▸ **Task prompt**: Among the entries below, find each line with "relearn" and show it.
╔══
-- ==== Sys2Proof/Laws/SameDrive.lean ====
section
/-! SUPPORT. One lemma per function: the same: Machine/Thermal, Motor, Model, Requests, Drive, Position, System. -/

namespace Sys2Proof.Machine

set_option linter.unusedTactic false
set_option linter.unusedSimpArgs false

/-! ### Machine/Thermal.lean -/

theorem forgetSensor_same (i : Nat) (s : State) : Same33 s (forgetSensor i s) := by
  unfold forgetSensor
  try dsimp only
  repeat' split
  all_goals simp [id modTemp_same]
theorem forgetUnread_same (s : State) : Same33 s (forgetUnread s) := by
  unfold forgetUnread
  try dsimp only
  repeat' split
  all_goals simp [id forgetSensor_same]
theorem relearn_same (before s : State) : Same33 s (relearn before s) := by
  unfold relearn
  try dsimp only
  repeat' split
  all_goals simp [id modTemp_same]
theorem seekMain_same (target : Nat) (s : State) : Same15 s (seekMain target s) := by
  unfold seekMain
  try dsimp only
  repeat' split
  all_goals simp
theorem seekMon_same (target : Nat) (s : State) : Same15 s (seekMon target s) := by
  unfold seekMon
  try dsimp only
  repeat' split
  all_goals simp
theorem updateCap_same (s : State) : Same15 s (updateCap s) := by
  unfold updateCap
  try dsimp only
  repeat' split
  all_goals simp [id seekMain_same]
theorem takeReading_same (i : Nat) (r : Reading) (s : State) : Same8 s (takeReading i r s) := by
  unfold takeReading
  try dsimp only
  repeat' split
  all_goals simp [id modTemp_same, id note_same]
theorem crossCheck_same (v : State) (rs : List (Fin 104 × Reading)) (i : Nat) (s : State) : Same8 s (crossCheck v rs i s) := by
  unfold crossCheck
  try dsimp only
  repeat' split
  all_goals simp [id modTemp_same, id note_same]
theorem takeValue_same (v : State) (i : Nat) (s : State) : Same8 s (takeValue v i s) := by
  unfold takeValue
  try dsimp only
  repeat' split
  all_goals simp [id modTemp_same, id note_same]
theorem riseRule_same (i : Nat) (rate : Option Int) (s : State) : Same8 s (riseRule i rate s) := by
  unfold riseRule
  try dsimp only
  repeat' split
  all_goals simp [id modTemp_same, id note_same]
theorem fretRule_same (i : Nat) (rate : Option Int) (s : State) : Same8 s (fretRule i rate s) := by
  unfold fretRule
  try dsimp only
  repeat' split
  all_goals simp [id modTemp_same, id note_same]
theorem fastRule_same (i : Nat) (s : State) : Same33 s (fastRule i s) := by
  unfold fastRule
  try dsimp only
  repeat' split
  all_goals simp [id modTemp_same]
theorem raiseHot_same (code i m : Nat) (s : State) : Same8 s (raiseHot code i m s) := by
  unfold raiseHot
  try dsimp only
  repeat' split
  all_goals simp [id modTemp_same, id raiseWhy_same]
theorem stopRule_same (i : Nat) (rate : Option Int) (s : State) : Same8 s (stopRule i rate s) := by
  unfold stopRule
  try dsimp only
  repeat' split
  all_goals simp [id modTemp_same, id raiseHot_same]
theorem judge_same (i : Nat) (s : State) : Same8 s (judge i s) := by
  unfold judge
  try dsimp only
  repeat' split
  all_goals simp [id fastRule_same, id fretRule_same, id modTemp_same, id riseRule_same, id stopRule_same]
theorem settleSensor_same (v : State) (i : Nat) (s : State) : Same8 s (settleSensor v i s) := by
  unfold settleSensor
  try dsimp only
  repeat' split
  all_goals simp [id judge_same, id takeValue_same, id trendAdd_same]
theorem execTempMeasurement_same (readings : List (Fin 104 × Reading)) (s : State) : OutAll (fun t => t.pins = s.pins ∧ t.time.dev = s.time.dev ∧ t.time.rtc = s.time.rtc ∧ t.bankA = s.bankA ∧ t.bankB = s.bankB ∧ t.pos = s.pos ∧ t.pouts = s.pouts ∧ t.cmps = s.cmps ∧ t.store = s.store ∧ t.clk = s.clk ∧ t.proto.sess = s.proto.sess ∧ t.net.can = s.net.can ∧ t.net.eth = s.net.eth ∧ t.net.rest = s.net.rest) (execTempMeasurement readings s) := by
  unfold execTempMeasurement
  try dsimp only
  repeat' split
  all_goals simp [id crossCheck_same, id forgetUnread_same, id settleSensor_same, id takeReading_same, id updateCap_same]
theorem execOffsetLearn_same (i : Fin 104) (s : State) : OutAll (fun t => Same33 s t) (execOffsetLearn i s) := by
  unfold execOffsetLearn
  try dsimp only
  repeat' split
  all_goals simp [id modTemp_same]
theorem raiseTrip_same (i m : Nat) (s : State) : Same8 s (raiseTrip i m s) := by
  unfold raiseTrip
  try dsimp only
  repeat' split
  all_goals simp [id modTemp_same, id raiseWhy_same]
theorem execMonitorTripCheck_same (i : Fin 104) (r : Reading) (s : State) : OutAll (fun t => Same8 s t) (execMonitorTripCheck i r s) := by
  unfold execMonitorTripCheck
  try dsimp only
  repeat' split
  all_goals simp [id modTemp_same, id raiseTrip_same]
theorem refCheck_same (bank : Bank) (gap ref : Int) (s : State) : Same25 s (refCheck bank gap ref s) := by
  unfold refCheck
  try dsimp only
  repeat' split
  all_goals simp [id react_same, id recordEvent_same]
theorem compensate_same (s : State) : Same25 s (compensate s) := by
  unfold compensate
  try dsimp only
  repeat' split
  all_goals simp [id note_same]
theorem execTempCompensation_same (gapA refA gapB refB : Int) (s : State) : OutAll (fun t => Same25 s t) (execTempCompensation gapA refA gapB refB s) := by
  unfold execTempCompensation
  try dsimp only
  repeat' split
  all_goals simp [id compensate_same, id refCheck_same]
theorem execTempCompensationLate_same (s : State) : OutAll (fun t => Same25 s t) (execTempCompensationLate s) := by
  unfold execTempCompensationLate
  try dsimp only
  repeat' split
  all_goals simp [id note_same]

/-! ### Machine/Motor.lean -/

theorem stopPouts_same (p : Nat) (s : State) : Same54 s (stopPouts p s) := by
  unfold stopPouts
  try dsimp only
  repeat' split
  all_goals simp [id modPout_same]
theorem setBridges_same (st : BridgeState) (m : Nat) (s : State) : Same5 s (setBridges st m s) := by
  unfold setBridges
  try dsimp only
  repeat' split
  all_goals simp [id modBridge_same]
theorem machSwitchesOff_same (m : Nat) (s : State) : Same14 s (machSwitchesOff m s) := by
  unfold machSwitchesOff
  try dsimp only
  repeat' split
  all_goals simp [id switchesOff_same]
theorem toIdle_same (m : Nat) (s : State) : Same38 s (toIdle m s) := by
  unfold toIdle
  try dsimp only
  repeat' split
  all_goals simp [id machineLeaves_same, id modBridge_same, id modMach_same, id switchesOff_same]
theorem finishMach_same (m : Nat) (status : U16) (data : List Byte) (s : State) : Same10 s (finishMach m status data s) := by
  unfold finishMach
  try dsimp only
  repeat' split
  all_goals simp [id finishOpt_same, id modMach_same]
theorem coastMachine_same (m : Nat) (s : State) : Same1 s (coastMachine m s) := by
  unfold coastMachine
  try dsimp only
  repeat' split
  all_goals simp [id finishMach_same, id modMach_same, id note_same]
theorem handToObserver_same (m : Nat) (s : State) : Same1 s (handToObserver m s) := by
  unfold handToObserver
  try dsimp only
  repeat' split
  all_goals simp [id coastMachine_same, id modMach_same]

/-! ### Machine/Model.lean -/

theorem freshRun_same (vd vq : Int) (m : Nat) (s : State) : Same3 s (freshRun vd vq m s) := by
  unfold freshRun
  try dsimp only
  repeat' split
  all_goals simp [id modMach_same]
╚══
▸ **Written response**:
theorem relearn_same (before s : State) : Same33 s (relearn before s) := by
  unfold relearn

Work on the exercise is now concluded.